Records from a data collection:
=======
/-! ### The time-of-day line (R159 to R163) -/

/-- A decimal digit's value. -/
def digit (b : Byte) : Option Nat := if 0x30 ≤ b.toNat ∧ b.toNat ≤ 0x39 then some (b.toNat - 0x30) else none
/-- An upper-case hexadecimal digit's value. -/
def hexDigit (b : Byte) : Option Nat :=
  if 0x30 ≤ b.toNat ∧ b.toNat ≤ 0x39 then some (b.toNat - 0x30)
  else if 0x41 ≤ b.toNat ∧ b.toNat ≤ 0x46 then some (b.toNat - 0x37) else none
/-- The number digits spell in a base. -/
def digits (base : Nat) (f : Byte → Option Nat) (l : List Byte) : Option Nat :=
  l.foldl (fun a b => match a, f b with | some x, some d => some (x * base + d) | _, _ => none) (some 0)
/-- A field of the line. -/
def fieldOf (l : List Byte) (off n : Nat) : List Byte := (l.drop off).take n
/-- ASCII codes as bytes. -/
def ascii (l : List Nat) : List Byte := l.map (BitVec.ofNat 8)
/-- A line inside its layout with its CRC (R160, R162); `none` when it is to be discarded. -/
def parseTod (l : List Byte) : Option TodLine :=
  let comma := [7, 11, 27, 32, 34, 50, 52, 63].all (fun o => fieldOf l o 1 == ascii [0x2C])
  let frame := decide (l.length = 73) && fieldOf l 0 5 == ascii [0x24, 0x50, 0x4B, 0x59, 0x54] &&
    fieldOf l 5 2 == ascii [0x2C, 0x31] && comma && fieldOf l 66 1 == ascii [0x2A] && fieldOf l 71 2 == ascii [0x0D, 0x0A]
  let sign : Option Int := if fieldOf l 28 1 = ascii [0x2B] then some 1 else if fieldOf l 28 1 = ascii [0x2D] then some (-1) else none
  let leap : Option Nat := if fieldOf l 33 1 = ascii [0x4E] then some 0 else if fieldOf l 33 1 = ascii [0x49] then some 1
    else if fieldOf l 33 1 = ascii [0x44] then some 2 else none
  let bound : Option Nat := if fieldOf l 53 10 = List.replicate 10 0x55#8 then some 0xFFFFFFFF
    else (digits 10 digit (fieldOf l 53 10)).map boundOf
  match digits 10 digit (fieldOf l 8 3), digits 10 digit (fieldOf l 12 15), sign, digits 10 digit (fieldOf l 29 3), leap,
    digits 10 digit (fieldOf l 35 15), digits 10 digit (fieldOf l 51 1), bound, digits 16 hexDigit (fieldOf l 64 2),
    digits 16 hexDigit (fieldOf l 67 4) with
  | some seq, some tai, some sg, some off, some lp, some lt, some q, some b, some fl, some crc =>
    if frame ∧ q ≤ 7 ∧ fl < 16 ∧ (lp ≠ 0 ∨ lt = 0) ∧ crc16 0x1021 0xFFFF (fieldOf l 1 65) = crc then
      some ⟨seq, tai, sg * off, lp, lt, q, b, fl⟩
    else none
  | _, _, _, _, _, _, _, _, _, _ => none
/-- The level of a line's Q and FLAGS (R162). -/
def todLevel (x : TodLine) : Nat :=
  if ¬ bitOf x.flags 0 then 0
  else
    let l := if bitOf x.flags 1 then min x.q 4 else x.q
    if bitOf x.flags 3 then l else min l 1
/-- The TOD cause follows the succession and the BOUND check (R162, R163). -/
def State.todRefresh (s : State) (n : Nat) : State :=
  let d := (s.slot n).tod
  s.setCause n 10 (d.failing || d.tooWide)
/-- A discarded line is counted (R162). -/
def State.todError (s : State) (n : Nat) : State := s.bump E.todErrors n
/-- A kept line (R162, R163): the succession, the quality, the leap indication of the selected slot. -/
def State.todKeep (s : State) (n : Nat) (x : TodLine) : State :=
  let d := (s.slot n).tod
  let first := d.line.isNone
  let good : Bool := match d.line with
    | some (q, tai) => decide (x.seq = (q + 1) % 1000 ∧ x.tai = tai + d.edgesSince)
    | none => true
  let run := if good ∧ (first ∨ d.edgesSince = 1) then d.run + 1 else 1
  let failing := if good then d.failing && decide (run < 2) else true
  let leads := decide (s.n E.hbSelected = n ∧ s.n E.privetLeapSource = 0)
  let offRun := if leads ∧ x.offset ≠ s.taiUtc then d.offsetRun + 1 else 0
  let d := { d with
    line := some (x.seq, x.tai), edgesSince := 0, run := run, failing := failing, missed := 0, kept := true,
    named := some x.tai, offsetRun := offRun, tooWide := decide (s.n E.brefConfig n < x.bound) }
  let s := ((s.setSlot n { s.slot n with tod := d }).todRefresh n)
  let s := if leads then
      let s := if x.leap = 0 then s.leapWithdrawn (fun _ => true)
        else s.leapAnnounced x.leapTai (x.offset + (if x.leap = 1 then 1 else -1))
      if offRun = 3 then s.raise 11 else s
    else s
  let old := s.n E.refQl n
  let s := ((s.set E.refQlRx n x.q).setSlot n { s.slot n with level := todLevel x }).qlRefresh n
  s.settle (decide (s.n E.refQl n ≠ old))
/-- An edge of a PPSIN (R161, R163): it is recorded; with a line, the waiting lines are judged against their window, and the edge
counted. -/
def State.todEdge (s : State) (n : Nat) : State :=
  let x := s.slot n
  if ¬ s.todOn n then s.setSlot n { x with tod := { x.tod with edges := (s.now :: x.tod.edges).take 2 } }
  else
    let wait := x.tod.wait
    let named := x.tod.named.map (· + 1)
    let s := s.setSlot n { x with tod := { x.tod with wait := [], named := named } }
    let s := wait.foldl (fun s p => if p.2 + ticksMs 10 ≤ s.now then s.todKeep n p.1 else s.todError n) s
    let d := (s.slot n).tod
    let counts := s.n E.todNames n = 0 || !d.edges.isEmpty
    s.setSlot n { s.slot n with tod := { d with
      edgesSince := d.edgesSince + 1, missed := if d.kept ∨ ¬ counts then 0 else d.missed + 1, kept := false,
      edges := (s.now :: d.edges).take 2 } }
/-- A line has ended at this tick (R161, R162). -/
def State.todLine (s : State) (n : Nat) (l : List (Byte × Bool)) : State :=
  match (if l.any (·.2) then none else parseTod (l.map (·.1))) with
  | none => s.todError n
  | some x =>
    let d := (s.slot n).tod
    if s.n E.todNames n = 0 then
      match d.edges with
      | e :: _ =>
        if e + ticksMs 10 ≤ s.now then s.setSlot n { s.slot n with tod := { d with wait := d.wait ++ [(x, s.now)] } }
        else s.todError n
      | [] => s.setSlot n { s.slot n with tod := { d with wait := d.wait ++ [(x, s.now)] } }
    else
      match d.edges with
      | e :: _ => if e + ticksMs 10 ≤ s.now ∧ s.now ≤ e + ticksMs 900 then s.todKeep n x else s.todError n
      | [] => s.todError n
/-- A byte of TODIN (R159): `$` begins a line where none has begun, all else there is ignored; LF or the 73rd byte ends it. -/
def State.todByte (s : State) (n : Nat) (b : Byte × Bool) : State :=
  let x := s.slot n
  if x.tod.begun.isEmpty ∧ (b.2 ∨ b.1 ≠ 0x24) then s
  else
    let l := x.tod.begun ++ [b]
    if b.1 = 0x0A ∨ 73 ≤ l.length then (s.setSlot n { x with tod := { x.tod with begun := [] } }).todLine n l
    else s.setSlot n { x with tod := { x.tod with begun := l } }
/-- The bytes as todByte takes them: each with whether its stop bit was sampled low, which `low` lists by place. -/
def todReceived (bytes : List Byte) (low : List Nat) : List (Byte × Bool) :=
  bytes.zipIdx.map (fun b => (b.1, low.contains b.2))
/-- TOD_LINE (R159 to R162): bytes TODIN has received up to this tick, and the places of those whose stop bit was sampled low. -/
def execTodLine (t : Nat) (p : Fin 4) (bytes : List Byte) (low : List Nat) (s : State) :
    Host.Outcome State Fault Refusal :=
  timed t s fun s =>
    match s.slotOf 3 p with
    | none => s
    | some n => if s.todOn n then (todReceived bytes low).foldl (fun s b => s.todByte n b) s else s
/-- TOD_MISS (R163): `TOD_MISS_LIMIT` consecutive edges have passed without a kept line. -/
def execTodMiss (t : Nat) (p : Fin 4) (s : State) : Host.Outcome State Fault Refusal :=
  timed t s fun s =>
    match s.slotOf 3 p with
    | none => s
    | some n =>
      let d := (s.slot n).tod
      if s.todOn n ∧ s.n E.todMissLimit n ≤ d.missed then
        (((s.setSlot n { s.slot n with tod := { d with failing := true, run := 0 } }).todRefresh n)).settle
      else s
=======
Description of the task:
Determine how many lines in the preceding records include the word "Refusal". The answer is that number alone.

Written solution:
2